Among the three models proposed, the LGP has lowest bias through the bulk and highest quantile interval coverage generally. Compared to thresholding methods, its tail predictions have lower root mean squared error (RMSE) in all scenarios but the most complicated, e.g. a sharp bulk-to-tail transition. The LGP's consistent underestimation of the tail index does not hinder tail estimation in pre-extrapolation to moderate-extrapolation regions but does affect extreme extrapolations.
An interplay between the parametric transform and the natural sparsity of the DPMM sometimes causes the DPMM to favor estimation of the bulk over estimation of the tail. This can be overcome by increasing prior precision on less sparse (flatter) base-measure density shapes. A finite mixture model (FMM), substituted for the DPMM in simulation, proves effective at reducing tail RMSE over thresholding methods in some, but not all, scenarios and quantile levels.
The predictive recursion marginal posterior (PRMP) model is fast and does the best job among proposed models of estimating the tail-index parameter. This allows it to reduce RMSE in extrapolation over thresholding methods in most scenarios considered. However, bias from the predictive recursion contaminates the tail, casting doubt on the PRMP's predictions in tail regions where data should still inform estimation. We recommend the PRMP model as a quick tool for visualizing the marginal posterior over transformation parameters, which can aid in diagnosing multimodality and informing the precision needed to overcome sparsity in the mixture model approach.
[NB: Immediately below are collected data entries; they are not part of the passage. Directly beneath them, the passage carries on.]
/-- An action due just now, one late by 10,000 µs and one by 10,001, one not yet due; one of each kind; each kind of state for END; a cue
held for want of room that the leaving action makes. -/
theorem witness_ActionFires :
    (let s := firing { due := 1000000, act := .mark 1, cue := 0, counted := false }
     s.port.held = false ∧ s.config = some cfg ∧ s.ctl.go = some goRecord ∧
      s.cue.queue = { due := 1000000, act := .mark 1, cue := 0, counted := false } :: [] ∧
      s.cue.taking = true ∧ (1000000 : Int) ≤ sdiff s.clock.site goRecord.start ∧
      s.ctl.state = .running) ∧
    (¬ 10000 < sdiff playingNode.clock.site goRecord.start - 990000 ∧
      10000 < sdiff playingNode.clock.site goRecord.start - 989999 ∧ sdiff playingNode.clock.site goRecord.start < 1000001) ∧
    (let kinds : List Act := [.height 3 1024 0, .figure .valve 3 ringFigure, .figure .lamp 0 ringFigure,
        .colour 0x8001 ⟨255, 0, 0⟩ 0, .master 1024 0, .level 1024 0, .mark 255, .endShow]
     (kinds.map fun k => (firing { due := 0, act := k, cue := 0, counted := false }).cue.queue.length) =
      List.replicate 8 1) ∧
    (countingNode.ctl.state = .countdown ∧ codaNode.ctl.state ≠ .running ∧ codaNode.ctl.state ≠ .countdown) ∧
    (let s := { playingNode with cue := { playingNode.cue with waiting := true, queue := (List.range 64).map waitingAction } }
     s.cue.waiting = true ∧ s.cue.pointer < s.score.cueCount ∧
      1000 * ((cueTime (cueBytes s.score s.cue.pointer) : Int) - s.cue.horizon) ≤ sdiff s.clock.site goRecord.start ∧
      s.cue.queue.tail.length + (cueActions cfg s.score s.cue.pointer).length ≤ 64) := by decide +kernel

/-- The short score joined one second in, with END ahead; and past its END. -/
theorem witness_SeekHandsOver :
    let acts := fun now : Int => ((List.range shortScore.cueCount).filter fun i =>
      decide (1000 * (cueTime (cueBytes shortScore i) : Int) ≤ now)).flatMap (cueActions cfg shortScore)
    let s := { armedNode with clock := { armedNode.clock with site := 2050000 } }
    (s.config = some cfg ∧ reached s.clock.site goRecord.start = true ∧
      (∀ j, j < 2 → ∀ i, i < 2 → i ≤ j → cueTime (cueBytes s.score i) ≤ cueTime (cueBytes s.score j))) ∧
    (∀ a ∈ acts (sdiff s.clock.site goRecord.start), a.act ≠ .endShow) ∧ (∃ a ∈ acts 90000000, a.act = .endShow) := by
  decide +kernel

/-- A view that holds a figure, and shows `shown`. -/
def heldView (f : Figure) (shown : Phase) : ViewRecord :=
  { presence := .held, figure := f, origin := .fired, endReported := false, shown := shown }

/-- The last microsecond of a step, the first of the next; the end time; an EMPTY record; one that plays. -/
theorem witness_FigurePhase :
    0 < ringFigure.period ∧ 0 < ringFigure.steps ∧ (9999999 : Int) < ringFigure.start ∧
    (5 < ringFigure.steps ∧ ringFigure.start + 1000 * ((250 * (6 * 1 + 5) : Nat) : Int) ≤ 12999999 ∧
      (12999999 : Int) < ringFigure.start + 1000 * ((250 * (6 * 1 + 5 + 1) : Nat) : Int) ∧ 1 < ringFigure.passes) ∧
    (0 < ringFigure.passes ∧ ringFigure.start + 1000 * ((250 * 6 * 2 : Nat) : Int) ≤ 13000000) ∧
    ViewRecord.empty.presence = .empty ∧
    (let v := heldView ringFigure (.playing 5 1)
     v.presence = .held ∧ v.shown = .playing 5 1 ∧ ringFigure.wEnd < ringFigure.wStart) := by decide +kernel

/-- A group whose views carry a figure that has ended, not yet shown. -/
def endedNode : State :=
  { playingNode with jets := gen fun _ =>
      { valve := heldView { ringFigure with start := -5000000 } .notBegun
        lamp := heldView { ringFigure with start := -5000000 } .notBegun
        mode := .following } }

/-- Views that have moved on; views that have not; a show state that evaluates none. -/
theorem witness_FigureMoments :
    (endedNode.port.held = false ∧ endedNode.config = some cfg ∧ endedNode.ctl.state.inShow = true ∧
      endedNode.jets[(0 : Fin 4)].lamp.shown ≠
        evalFigure endedNode.jets[(0 : Fin 4)].lamp.fig (showTime endedNode) ∧
      endedNode.jets[(0 : Fin 4)].lamp.endReported = false ∧
      evalFigure endedNode.jets[(0 : Fin 4)].lamp.fig (showTime endedNode) = .ended) ∧
    playingNode.jets[(3 : Fin 4)].valve.shown = evalFigure playingNode.jets[(3 : Fin 4)].valve.fig (showTime playingNode) ∧
    idleNode.ctl.state.inShow = false := by decide +kernel

/-- Channel 0 running at 800, channel 1 waiting for the slot, both heights at full. -/
def drivenNode : State :=
  { playingNode with pump := { playingNode.pump with
      chan := #v[{ Channel.reset with height := ⟨900, 900, 0, 0⟩, stage := .on, dOut := 800, dCmd := 789, phase := .confirmed },
        { Channel.reset with height := ⟨1024, 1024, 0, 0⟩, stage := .waiting }, .reset, .reset]
      startList := [1] } }

theorem pumpInv_driven : PumpInv drivenNode where
  stopped := by decide +kernel
  seen := by decide +kernel
  halted := by decide +kernel
  listed := by decide +kernel
  once := by decide +kernel
  asks := fun p =>
    ⟨⟨fun h => absurd h (by revert p; decide +kernel), fun h => nomatch h⟩,
      ⟨fun h => absurd h (by revert p; decide +kernel), fun ⟨_, h⟩ => nomatch h⟩⟩
  atHead := by decide +kernel

/-- The period due and not; a channel that drives, and one that does not; a demand within the budget. -/
theorem witness_PumpPeriodDrives :
    (drivenNode.port.held = false ∧ drivenNode.config = some cfg ∧ reached drivenNode.clock.site drivenNode.pump.next = true ∧
      drivable cfg drivenNode 1 0 = true ∧ drivable cfg drivenNode 0 0 = false ∧ drivable cfg drivenNode 1 2 = false) ∧
    reached idleNode.clock.site idleNode.pump.next = false := by decide +kernel

/-- The slot free with a head; a fault at the sample; CLASH; the slot busy; no list; CODA with its deadline. -/
theorem witness_PumpPeriodCommands :
    (drivenNode.port.held = false ∧ drivenNode.config = some cfg ∧ PumpInv drivenNode ∧
      reached drivenNode.clock.site drivenNode.pump.next = true) ∧
    (drivenNode.pump.ask = .none ∧ drivenNode.pump.busyUntil = none ∧ drivenNode.clock.clash = false ∧
      drivenNode.line.queue.length < 8) ∧
    (faultsAt cfg drivenNode 0 0 = true ∧ faultsAt cfg drivenNode 1 0 = false ∧ faultsAt cfg drivenNode 0 1 = false) ∧
    (clashed drivenNode).clock.clash = true ∧
    reached drivenNode.clock.site 2050001 = false ∧
    playingNode.pump.startList = [] ∧
    (codaNode.ctl.codaDeadline = some 2050000 ∧ reached codaNode.clock.site 2050000 = true) :=
  ⟨⟨rfl, rfl, pumpInv_driven, by decide +kernel⟩, by decide +kernel, by decide +kernel, rfl, by decide +kernel, rfl,
    by decide +kernel⟩

/-- A window at its end with a channel and vacant; one microsecond before it. -/
theorem witness_HoldWindowEnds :
    (let s := { idleNode with pump := { idleNode.pump with ask := .window 50000 (some 0) } }
     s.port.held = false ∧ s.config = some cfg ∧ s.pump.ask = .window 50000 (some 0) ∧ reached s.clock.site 50000 = true) ∧
    ({ idleNode with pump := { idleNode.pump with ask := .window 50000 none } } : State).pump.ask = .window 50000 none ∧
    reached idleNode.clock.site 50001 = false := by decide +kernel

theorem witness_WindFactorByBand :
    cfg.wLow < cfg.wHigh ∧ cfg.wHigh ≤ cfg.wCut ∧ cfg.fMin ≤ 1024 ∧ 60 ≤ cfg.wLow ∧ cfg.wLow < 61 ∧ 119 < cfg.wHigh ∧
    cfg.wHigh ≤ 120 ∧ 159 < cfg.wCut ∧ cfg.wCut ≤ 160 := by decide +kernel

/-- No window in progress, one in progress with a full history; no sensor; the multiple reached and not. -/
theorem witness_WindWindows :
    (let s := { idleNode with
        clock := { idleNode.clock with site := 1000000 }
        wind := { idleNode.wind with window := some 0, count := 65535, history := List.replicate 8 600 } }
     s.port.held = false ∧ s.config = some cfg ∧ s.wind.history.length ≤ 8 ∧ s.wind.window ≠ none ∧ cfg.windScale ≠ 0 ∧
      reached s.clock.site s.wind.next = true ∧ 1 ≤ cfg.depth) ∧
    (idleNode.wind.window = none ∧ reached idleNode.clock.site idleNode.wind.next = false) ∧
    ({ cfg with windScale := 0 } : ConfigRecord).windScale = 0 ∧
    (idleNode.wind.node = none ∧ ∀ i : Fin 32, idleNode.peers[i].presence ≠ .fresh ∨ idleNode.peers[i].flags.getLsbD 2 = false) ∧
    (let s := { idleNode with peers := put idleNode.peers 0 { Peer.cleared with presence := .fresh, flags := 4, wind := 601 } }
     (0 : Fin 32) ≠ cfg.own ∧ s.peers[(0 : Fin 32)].presence = .fresh ∧ s.peers[(0 : Fin 32)].flags.getLsbD 2 = true ∧
      600 = min 600 s.peers[(0 : Fin 32)].wind.toNat) := by decide +kernel

/-- A lamp period in each kind of state; the bound lamp's valve with water and an accent, and dry; the period not reached. -/
def litNode : State :=
  { drivenNode with
    score := { drivenNode.score with rowCount := 1024, mem := drivenNode.score.mem.writeAll (rowAddress 250) [1, 0] }
    pump := { drivenNode.pump with chan := put drivenNode.pump.chan 1 { Channel.reset with stage := .on, dOut := 400, ranAtPeriod := true } }
    jets := put drivenNode.jets 1 { ValveGroup.reset with
      mode := .following
      lamp := heldView { ringFigure with accent := some (0, ⟨255, 120, 0⟩) } (.playing 0 0) } }

/-- A pump granted between two pump periods gives the lamps no water, at a visible threshold of 0 either, before its next pump period
(R95, R144). -/
theorem test_granted_pump_stays_dark :
    let threshold0 := { cfg with pump := put cfg.pump 1 { cfg.pump[1] with visible := 0 } }
    let dry := { litNode with config := some threshold0, pump := { litNode.pump with
      chan := put litNode.pump.chan 1 { Channel.reset with stage := .asked }, startList := [1], ask := .window 0 (some 1) } }
    let granted := endWindow dry
    granted.pump.chan[(1 : Fin 4)].runOutput = true ∧ waterPresent granted 16 = false ∧
      waterPresent (stageSlew threshold0 granted) 16 = false ∧
      waterPresent (stageSlew threshold0 (mapChannels (fun _ ch => { ch with dCmd := 400 }) granted)) 16 = true := by
  decide +kernel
In summary, there is not enough information in the likelihood alone to prevent the bulk from overwhelming the tail. However, a model that harnesses the likelihood with a carefully specified prior can allow both the bulk and tail to speak without an explicit separation of the two. Moreover, retaining all of the data under this framework reduces quantile variability, improving prediction in the tails compared to methods that threshold.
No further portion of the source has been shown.